[Opening Records to process section]

/-- Settles O56: the stall is a branch of `finish`; behind a trap's wait bit the slot either raises a kind that comes first,
which ends the launch, or leaves EMPTY alone, which enters the handler. -/
theorem emptySources : Obligations.EmptySources := by
  intro s i opc f hp ⟨hraised, hst, hh⟩ hwas hm hg refs c hr
  refine ⟨fun hw hwake => ?_, ?_⟩
  · refine ⟨s.stalls.finish, ?_, finish_stall_frame (s := s.stalls) hraised hwake rfl⟩
    have hc : checkSources s (f.slot, i) = s.stalls := checkSources_stalls hp hg hr hw
    simp [State.issue, hwas, hc, State.stalls, hraised]
  intro r before after hrefs hwait hb at_ u early
  have hu : checkSources s (f.slot, i) = u := checkSources_raises hp hg hraised hst hrefs hwait hb
  have hempty (w : State) (hw : ∃ more, w.bun.raised = u.bun.raised ++ more) : ∃ r ∈ w.bun.raised, r.kind = kEMPTY := by
    obtain ⟨more, hw⟩ := hw
    exact ⟨⟨kEMPTY, f.slot, at_, 0, 0⟩, by rw [hw]; exact List.mem_append_left _ (List.mem_singleton_self _), rfl⟩
  have hrun {v : State} (hv : exec i u = .next v) := runSlots_empty (u := u) hp hg hr hv
  have hholds (w : State) (hw : w.bun.hold = s.bun.hold) (k : Nat) : ∀ h, w.bun.hold = some h → h.outranks k = false :=
    fun h hx => by rw [hw, hh] at hx; cases hx
  refine ⟨fun g l hj hgang hl hf v hv ⟨more, hmore, q, hq, hearly⟩ => ?_, fun hn hhnd hvec hint => ?_⟩
  · have hw := onlyEarly_raised hmore
    have hmem : q ∈ (u.onlyEarly v).bun.raised :=
      hw ▸ List.mem_append_right _ (List.mem_filter.2 ⟨hq, (isEarly_iff q).2 hearly⟩)
    obtain ⟨k, hk, hkind⟩ := reports_early ⟨q, hmem, (isEarly_iff q).2 hearly⟩
    have hrun := (hrun hv).trans (congrArg _ (if_neg (by rw [show u.valueJudged opc f = false from hj]; decide)))
    have hfatal : ¬k ≤ kUNALIGN ∧ recoverable k = false := by rcases hkind with rfl | rfl <;> decide
    obtain ⟨addr, ill, hstop⟩ := stopBundle_fatal (s := u.onlyEarly v) hfatal.1 hfatal.2
    obtain ⟨-, l', x, ht, ha, -, hx, hxk, -⟩ := fatal_ends (s := u.onlyEarly v) (g := g) (l := l) hgang hl hf
      (u.onlyEarly v).bun.hnd k 0 (u.onlyEarly v).bun.hdr (raisedMask (u.onlyEarly v).bun.raised k) addr ill
    refine ⟨(u.onlyEarly v).finish, l', x, issue_raises hwas hu hm hm (List.cons_ne_nil _ _) hrun, ?_, ha, hx, hxk ▸ hkind⟩
    rw [finish_stopBundle hk (.inr (hempty _ ⟨_, hw⟩)) (hholds _ rfl k), hstop]
    exact ht
  · obtain ⟨v, hv, hstep⟩ := exec_of_slotPart hp u
    have hkeep : (if u.valueJudged opc f then u else u.onlyEarly v) = u := by
      split
      · rfl
      · next hj => exact onlyEarly_of_none fun q hq he => hn.resolve_left hj v hv q hq ((isEarly_iff q).1 he)
    have hrun := (hrun hv).trans (congrArg _ hkeep)
    have hk : u.bun.reports = some kEMPTY := reports_empty rfl rfl
    have hstop : u.finish = _ := (finish_stopBundle hk (.inr (hempty u ⟨[], (List.append_nil _).symm⟩)) (hholds _ rfl _)).trans
      (stopBundle_handler (by decide) hhnd hvec hint)
    have hmask : raisedMask u.bun.raised kEMPTY = 2 ^ f.slot.num := raisedMask_one ..
    have hfirst : raisedFirst u.bun.raised kEMPTY = ⟨kEMPTY, f.slot, at_, 0, 0⟩ := raisedFirst_one ⟨kEMPTY, f.slot, at_, 0, 0⟩
    refine ⟨u.finish, issue_raises hwas hu hm hm (List.cons_ne_nil _ _) hrun, fun k hk => ?_, _, rfl, ?_⟩
    · rw [hstop, Laws.coreOf_setCore, if_neg (Ne.symm hk)]
      rfl
    · rw [hstop, Laws.coreOf_setCore, if_pos rfl, hmask, hfirst]
      rfl

end Sources

end Sys2Proof.Proofs
end

section
/-! PROOFS. Clocks of a core, a fetch's fill, and the start of a handler run. -/

namespace Sys2Proof.Proofs

open Sys2Proof Sys2Proof.Machine Sys2Proof.Safety

/-! ### Maps and states -/

theorem mput_mput {α : Type} (m : List (Nat × α)) (k : Nat) (v w : α) : mput (mput m k v) k w = mput m k w := by
  induction m with
  | nil => simp [mput]
  | cons e r ih =>
    obtain ⟨j, u⟩ := e
    by_cases h : k < j
    · simp [mput, h]
    · by_cases hk : k = j
      · simp [mput, hk]
      · simp [mput, h, hk, ih]

theorem setCore_setCore (s : State) (k : Nat) (c d : Core) : (s.setCore k c).setCore k d = s.setCore k d := by
  simp only [State.setCore, mput_mput]

theorem setCore_onCore (s : State) (k : Nat) (c : Core) (g : Core → Core) : (s.setCore k c).onCore k g = s.setCore k (g c) := by
  rw [State.onCore, Laws.coreOf_setCore, if_pos rfl, setCore_setCore]

/-! ### The fill of a fetch (R23, R209 to R211) -/

/-- The state with other tables of translations: those of a core and the shared ones. -/
def withTlbs (s : State) (k : Nat) (tl : List TlbEntry) (tb : List (Nat × List TlbEntry)) : State :=
  { s.setCore k { s.coreOf k with tlb := tl } with sys := { s.sys with tlbs := tb } }

/-- A lookup that finds a translation changes the tables of translations alone; one that the core's own holds is not shared
anew. -/
theorem tlbHit_eq (s : State) (k : Nat) (e : TlbEntry) (hi : s.islandHeld k = false) :
    ∃ tl tb, s.tlbHit k e = withTlbs s k tl tb ∧ (e ∈ (s.coreOf k).tlb → tb = s.sys.tlbs) := by
  by_cases he : e ∈ (s.coreOf k).tlb
  · refine ⟨tlbPut 64 e (s.coreOf k).tlb, s.sys.tlbs, ?_, fun _ => rfl⟩
    simp [State.tlbHit, State.tlbFill, hi, he]
    rfl
  · refine ⟨tlbPut 64 e (s.coreOf k).tlb, mput s.sys.tlbs (k / 256) (tlbPut 16384 e (s.sharedTlb (k / 256))), ?_,
      fun h => absurd h he⟩
    simp [State.tlbHit, State.tlbFill, hi, he]
    rfl

theorem coreOf_withTlbs (s : State) (k : Nat) (tl : List TlbEntry) (tb : List (Nat × List TlbEntry)) :
    (withTlbs s k tl tb).coreOf k = { s.coreOf k with tlb := tl } := by
  show (s.setCore k _).coreOf k = _
  rw [Laws.coreOf_setCore, if_pos rfl]

theorem withTlbs_onCore (s : State) (k : Nat) (tl : List TlbEntry) (tb : List (Nat × List TlbEntry)) (g : Core → Core) :
    (withTlbs s k tl tb).onCore k g =
      { s.setCore k (g { s.coreOf k with tlb := tl }) with sys := { s.sys with tlbs := tb } } := by
  show ({ (s.setCore k { s.coreOf k with tlb := tl }).onCore k g with sys := _ } : State) = _
  rw [setCore_onCore]
  rfl

/-- A fetch whose translation is found and whose home answers reaches its line, and changes the tables alone. -/
theorem reach_fetch {s : State} {k ctx a : Nat} {e : TlbEntry} (ha : a < 2 ^ 56) (hi : s.islandHeld k = false)
    (hr : (s.coreOf k).refused = false) (hf : s.tlbFind k ctx a = some e) (hx : e.x = true)
    (hg : s.gate ctx (e.phys a) = .go) :
    s.reach (some k) ctx a accFetch false true = (.ok (e, e.phys a), s.tlbHit k e) := by
  obtain ⟨tl, tb, ht, -⟩ := tlbHit_eq s k e hi
  have hgate : (s.tlbHit k e).gate ctx (e.phys a) = .go := by rw [ht]; exact hg
  have hperm : (s.tlbHit k e).permFault e ctx accFetch false true = false := by
    simp [State.permFault, accWrites, accFetch, hx]
  have href : (s.tlbHit k e).refuses (some k) (e.phys a) = false := by
    simp [State.refuses, ht, coreOf_withTlbs, hr]
  simp only [State.reach, Nat.not_le.2 ha, if_false, State.xlateNow, hf, hperm, Bool.false_eq_true, hgate, href]

theorem fillLine_eq {s : State} {k : Nat} {hnd : Bool} {pc : Word} {e : TlbEntry} {bs : List Byte} {n : Nat}
    (ha : pc.toNat < 2 ^ 56) (hi : s.islandHeld k = false) (hr : (s.coreOf k).refused = false)
    (hrf : (s.coreOf k).refusing = none) (hf : s.tlbFind k (s.coreOf k).ctx (pc.toNat / 64 * 64) = some e) (hx : e.x = true)
    (hg : s.gate (s.coreOf k).ctx (e.phys (pc.toNat / 64 * 64)) = .go)
    (hp : s.homePaused (e.phys (pc.toNat / 64 * 64)) = false)
    (hd : s.dataRead (e.phys (pc.toNat / 64 * 64)) 64 0 false = .ok (bs, n)) :
    s.fillLine k hnd pc = (s.tlbHit k e).onCore k fun c => c.cacheLine (pc.toNat / 64 * 64) (wordsOf bs) := by
  have hline : pc.toNat / 64 * 64 < 2 ^ 56 := by omega
  have hmiss : (s.firstMiss k (s.coreOf k).ctx [pc.toNat / 64 * 64]) = none := by
    simp [State.firstMiss, hf]
  obtain ⟨tl, tb, ht, -⟩ := tlbHit_eq s k e hi
  have hpause : (s.tlbHit k e).homePaused (e.phys (pc.toNat / 64 * 64)) = false := by rw [ht]; exact hp
  have hoff : (s.tlbHit k e).heldOff k (s.coreOf k).ctx [pc.toNat / 64 * 64] = false := by
    simp [State.heldOff, ht, coreOf_withTlbs, hrf]
  have hread : (s.tlbHit k e).dataRead (e.phys (pc.toNat / 64 * 64)) 64 0 false = .ok (bs, n) := by rw [ht]; exact hd
  unfold State.fillLine
  simp only [hmiss, Option.isSome_none, Bool.false_eq_true, if_false, reach_fetch hline hi hr hf hx hg, hpause, hoff,
    Bool.or_false, hread]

[Closing Records to process section]

Could you return exactly the stretch of the data above that starts at the line with "simp only [State.reach, Nat.not_le.2" and ends at the line with "simp [State.firstMiss, hf]", both lines included?

  simp only [State.reach, Nat.not_le.2 ha, if_false, State.xlateNow, hf, hperm, Bool.false_eq_true, hgate, href]

theorem fillLine_eq {s : State} {k : Nat} {hnd : Bool} {pc : Word} {e : TlbEntry} {bs : List Byte} {n : Nat}
    (ha : pc.toNat < 2 ^ 56) (hi : s.islandHeld k = false) (hr : (s.coreOf k).refused = false)
    (hrf : (s.coreOf k).refusing = none) (hf : s.tlbFind k (s.coreOf k).ctx (pc.toNat / 64 * 64) = some e) (hx : e.x = true)
    (hg : s.gate (s.coreOf k).ctx (e.phys (pc.toNat / 64 * 64)) = .go)
    (hp : s.homePaused (e.phys (pc.toNat / 64 * 64)) = false)
    (hd : s.dataRead (e.phys (pc.toNat / 64 * 64)) 64 0 false = .ok (bs, n)) :
    s.fillLine k hnd pc = (s.tlbHit k e).onCore k fun c => c.cacheLine (pc.toNat / 64 * 64) (wordsOf bs) := by
  have hline : pc.toNat / 64 * 64 < 2 ^ 56 := by omega
  have hmiss : (s.firstMiss k (s.coreOf k).ctx [pc.toNat / 64 * 64]) = none := by
    simp [State.firstMiss, hf]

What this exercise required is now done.